*** Dataset records Section Begins ***

/-- PLACEMENT_EPOCH: each 1 ms hints take effect, the Harbourmaster moves the pages that R131 names, within the migration cap, makes and drops replicas, and
halves the heat (R124, R125, R130 to R140). -/
def execPlacementEpoch (moves : List Move) (s : State) : Host.Outcome State Fault Refusal :=
  let t := s.hintsAct.keepPinRoom
  let out := t.outward
  let t := t.rankedPages.foldl (State.epochPage moves out) t
  let t := out.foldl State.moveOutward t
  let t := t.net.stashIn.foldl State.moveStash t
  s.when (s.running && s.after s.place.epochAt 1000) ((moves.foldl State.epochReplica t).epochEnd s.now)

/-! ### The sequence of a move (R129, R132, R146) -/

/-- The key range of a page. -/
def pageKey (i p cls : Nat) : Nat := berthKey i (p * pageSize cls)

/-- Accesses that carry the page's bytes to or from a home outside the module have not all completed. -/
def State.pageOnWire (s : State) (i p cls : Nat) : Bool :=
  let meets := fun (w : Want) => w.key < pageKey i p cls + pageSize cls && pageKey i p cls < w.key + w.len
  (s.wire.wants ++ s.wire.reads).any meets

/-- PAGE_COPY_COMPLETE: the copy has been made; new accesses to the page are held and its shootdown begins, in the module and at the modules
that reach it through a window (R129, R132). -/
def execPageCopyComplete (berth page : Nat) (s : State) : Host.Outcome State Fault Refusal :=
  match s.pageOf (berth, page) with
  | none => .next s
  | some (b, x) =>
    let t := s.updBerth berth fun b => { b with pages := b.pages.put page { x with held := true } }
    let t := t.setPlace { t.place with shoot := t.place.shoot ++ [(berth, page)] }
    s.when (s.running && x.st = .migrating && x.goal.isSome && !x.held && !s.pageOnWire berth page b.cls) (t.shootDown berth page)

/-- A shootdown of the page has not been acknowledged by every module. -/
def State.shooting (s : State) (h : BitVec 32) (page : Nat) : Bool :=
  (s.wire.wants.any fun w =>
    match w.kind with
    | .shootdown _ h2 p2 => h2 = h && p2 = page
    | _ => false) ||
  s.net.unacked.any fun t =>
    match t.msg with
    | some (.shootdown _ h2 p2) => h2 = h && p2 = page
    | _ => false

/-- SHOOTDOWN_COMPLETE: the dirty lines are copied again, which counts as migration, the page entry gets its new BASE and the held accesses go on at the
new home; every block of a page that came off a failed stack is poisoned (R129, R132, R133, R146, R332). -/
def execShootdownComplete (berth page : Nat) (s : State) : Host.Outcome State Fault Refusal :=
  match s.pageOf (berth, page) with
  | none => .next s
  | some (b, x) =>
    match x.goal with
    | none => .next s
    | some f =>
      let lost := inLocalHbm x.base && (s.stack (gaStack (pageAddr x.base))).st = .failed
      let t := (s.tcRemove berth page).hideFrame b x.base
      let t := if x.dirty.isEmpty then t
        else (t.migrates (s.misplaced x.base b.frames) (2 * 4096 * x.dirty.length)).sendPage berth page b f (some x.dirty)
      let t := t.updBerth berth fun b =>
        { b with pages := b.pages.put page { x with base := f, st := .placed, goal := none, dirty := [], held := false, old := some x.base } }
      let t := t.setPlace { t.place with shoot := t.place.shoot.filter fun e => e != (berth, page) }
      let t := t.exposeFrame berth b f
      let t := if lost then t.poisonBlocks (blocksOf (pageKey berth page b.cls) (pageSize b.cls)) else t
      s.when (s.running && x.held && s.place.shoot.contains (berth, page) && !s.shooting (mkHandle b.gen berth) page) t

/-- The page meets a range of a handle. -/
def touchesPage (berth cls page : Nat) (h : BitVec 32) (ofs n : Nat) : Bool :=
  h != 0 && handleIndex h = berth && (pagesTouched cls ofs n).contains page

/-- An access that may have been issued to a page's old home is still under way: a load, a DMA's read or write, or an access outside the module. -/
def State.pageInFlight (s : State) (berth cls page : Nat) : Bool :=
  s.pageOnWire berth page cls || s.comp.cores.any fun c =>
    (c.2.dmas.any fun d => touchesPage berth cls page d.2.handle d.2.ofs d.2.bytes.length || touchesPage berth cls page d.2.src d.2.sofs d.2.slen) ||
      c.2.loads.any fun l => touchesPage berth cls page l.handle l.ofs l.len

/-- OLD_FRAME_RELEASE: every access to the old home has completed, and its frame is free (R132). -/
def execOldFrameRelease (berth page : Nat) (s : State) : Host.Outcome State Fault Refusal :=
  match s.pageOf (berth, page) with
  | none => .next s
  | some (b, x) =>
    s.when (x.old.isSome && !s.pageInFlight berth b.cls page)
      (s.updBerth berth fun b => { b with pages := b.pages.put page { x with old := none } })

/-! ### The activity predictor (R155, R156) -/

/-- A launch in progress of an expert, with an activation source and a weight target. -/
def State.predicting (s : State) (job layer expert : Nat) : Option Prog :=
  s.cmd.progs.find? fun g =>
    let p := g.pkt
    p.op = 0x0202 && g.ring / 4 = job && p.expert && p.f 1 27 16 = layer && p.f 1 39 28 = expert && g.outcome.isNone &&
      ((List.range 8).any fun n => p.kind (n + 1) = 6) && ((List.range 8).any fun n => p.kind (n + 1) = 7)

/-- The clusters on which a launch's instances run or wait. -/
def State.launchIn (s : State) (g : Prog) : List Nat :=
  match g.work with
  | .launch l =>
    ((s.comp.insts.filter fun e => e.2.launch = l).filterMap fun e =>
      match e.2.st with
      | .running k => some (clusterOf k)
      | _ => (s.comp.groups.get? e.2.group).map (·.cluster)).dedup
  | _ => []

/-- The berths of a packet's arguments of a KIND. -/
def Pkt.argsOf (p : Pkt) (kind : Nat) : List (BitVec 32) :=
  ((List.range 8).filter fun n => p.kind (n + 1) = kind).map fun n => (p.arg (n + 1)).setWidth 32

/-- FORM in the tile header at an offset of a berth (R85). -/
def State.formAt (s : State) (h : BitVec 32) (ofs : Nat) : Nat := bitsOf (leNat (s.mem.read (berthKey (handleIndex h) ofs) 8)) 43 42

/-- The column blocks of H of which some tile's header shows a FORM other than ZERO. Tile i stands `pitch` bytes after tile i − 1, and belongs to column
block i mod `blocks`: how a kernel lays H out is its own matter (R155; log 66). -/
def State.activeBlocks (s : State) (h : BitVec 32) (blocks pitch : Nat) : List Nat :=
  let tiles := (((s.berthAt h).map (·.length)).getD 0) / max 8 pitch
  ((List.range tiles).filter fun i => s.formAt h (i * max 8 pitch) != 0).map (· % max 1 blocks) |>.dedup

/-- The lines of a weight target that hold some of its row blocks. -/
def blockLines (length blocks : Nat) (bs : List Nat) : List Nat :=
  let size := blockBytesOf length blocks
  (bs.flatMap fun b => linesOf (b * size) (min size (length - b * size))).dedup
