-- ==== Sys2Proof/Machine/Idle.lean ====
section
/-! DEFINITION. What time brings while no command waits: accesses and frames that wait leave, Cricket answers what it has received, NET_WAIT counts, and the
always-on counter advances (R18, R255, R262 to R267, R355). -/

namespace Sys2Proof.Machine

/-! ### NET_WAIT (R255) -/

/-- A port holds back its replay buffer: a resend is awaited, or the port trains (R239, R240). -/
def State.holdsBack (s : State) (p : Nat) : Bool :=
  let x := s.port p
  !x.replay.isEmpty && (x.naking || x.fails != 0 || x.training.isSome || !s.inUse p)

/-- The classes in which a command has a packet ready that no port has sent: flits that wait in a port's queue, flits that await a resend, packets to a
module that no port leads to, and far frames that wait at an Ethernet port (R255). -/
def State.waitClasses (s : State) (cmd : Nat × Nat) : List Nat :=
  let queued := s.net.ports.flatMap fun p => (p.2.queue.filter fun q => q.cmd = some cmd).map (·.cls)
  let sent := s.net.unacked.filter fun t => t.cmd = some cmd
  let stuck := (sent.filter fun t => (s.choosePort t.dst (hClass t.hdr)).isNone).map fun t => hClass t.hdr
  let back := (List.range 36).flatMap fun p => if s.holdsBack p then ((s.port p).replay.map flitCls) else []
  let again := (sent.map fun t => hClass t.hdr).filter back.contains
  let far := s.net.farFlows.flatMap fun f =>
    if f.2.unacked.any (fun u => (u.cmd <|> f.2.cmd) = some cmd) && (s.wire.tx.any fun x => x.2.far.any fun q => q.1 = f.2.cls) then [f.2.cls] else []
  (queued ++ stuck ++ again ++ far).dedup

/-- NET_WAIT: a count of time passes for each command with a packet ready that no port has sent, and for its job in the packet's classes (R255). -/
def State.netTick (s : State) : State :=
  let waits := (s.cmd.progs.map fun g => (g, s.waitClasses (g.ring, g.at_))).filter fun w => !w.2.isEmpty
  if waits.isEmpty then s
  else
    s.setCmd { s.cmd with
      progs := s.cmd.progs.map fun g => if waits.any fun w => w.1.ring = g.ring && w.1.at_ = g.at_ then { g with netWait := g.netWait + 1 } else g
      jobs := s.cmd.jobs.mapVals fun i j =>
        let cs := (waits.filter fun w => w.1.ring != adminRing && w.1.ring / 4 = i).flatMap (·.2)
        { j with netWait := cs.foldl (fun m c => m.upd c 0 (· + 1)) j.netWait } }

/-! ### Cricket's receive buffer (R265, R266) -/

/-- Cricket answers a frame that it has received: a neighbour solicitation for an address that it uses, an ICMPv6 echo request, or a UDP request to its status
port; it accepts untagged frames only and nothing else (R266, R267). -/
def State.cricketServe (s : State) (f : Frame) : State :=
  let back := fun (port : Nat) => some (f.srcMac, f.src6.getD 0, port)
  let dst := f.dst6.getD 0
  let kind := if f.next = 58 then beNat (f.upper.take 1) else 0
  let target := BitVec.ofNat 128 (beNat ((f.upper.drop 8).take 16))
  if f.tagged || !f.isIpv6 then s
  else if kind = 135 && s.cricketUses target then s.cricketSend target (back 0) naType (beBytes 6 s.side.mac.toNat)
  else if kind = 128 && s.cricketUses dst then s.cricketSend dst (back 0) echoType (f.upper.drop 4)
  else if f.udpDst = some statusPort && f.udpSumOk && s.cricketUses dst then s.cricketSend dst (back (beNat (f.upper.take 2))) statusPort s.window
  else s

/-- Cricket takes the oldest frame from its receive buffer while it runs. -/
def State.cricketTick (s : State) : State :=
  match s.wire.cricketRx with
  | [] => s
  | f :: rest => if s.i3cAnswers then (s.setWire { s.wire with cricketRx := rest }).cricketServe f else s

/-! ### The tick -/

/-- Accesses that wait leave while the fast clocks run, and frames leave on their ports (R18, R262, R265). -/
def State.wireTick (s : State) : State :=
  let s := if s.clocked then s.sendWants else s
  [0, 1, 2].foldl (fun s p => if p = 2 || s.clocked then s.portPump p else s) s

/-- One tick: the counter advances by one count of 40 ns while 54 V is good; what waits to leave leaves, and what must wait longer has waited for it (R18,
R255, R265, R355; DESIGN CHOICE, log 4). -/
def State.tick (s : State) : State :=
  if s.side.v54 then ((s.setClk { s.clk with counter := s.clk.counter + 1 }).second.cricketTick.wireTick).netTick else s

end Sys2Proof.Machine
end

*** Dataset records Section Ends ***

| Activity |
Only the lines from the one containing "let s := if" through the final line of the data belong in the answer, repeated exactly.

| Answer to the problem |
  let s := if s.clocked then s.sendWants else s
  [0, 1, 2].foldl (fun s p => if p = 2 || s.clocked then s.portPump p else s) s

/-- One tick: the counter advances by one count of 40 ns while 54 V is good; what waits to leave leaves, and what must wait longer has waited for it (R18,
R255, R265, R355; DESIGN CHOICE, log 4). -/
def State.tick (s : State) : State :=
  if s.side.v54 then ((s.setClk { s.clk with counter := s.clk.counter + 1 }).second.cricketTick.wireTick).netTick else s

end Sys2Proof.Machine
end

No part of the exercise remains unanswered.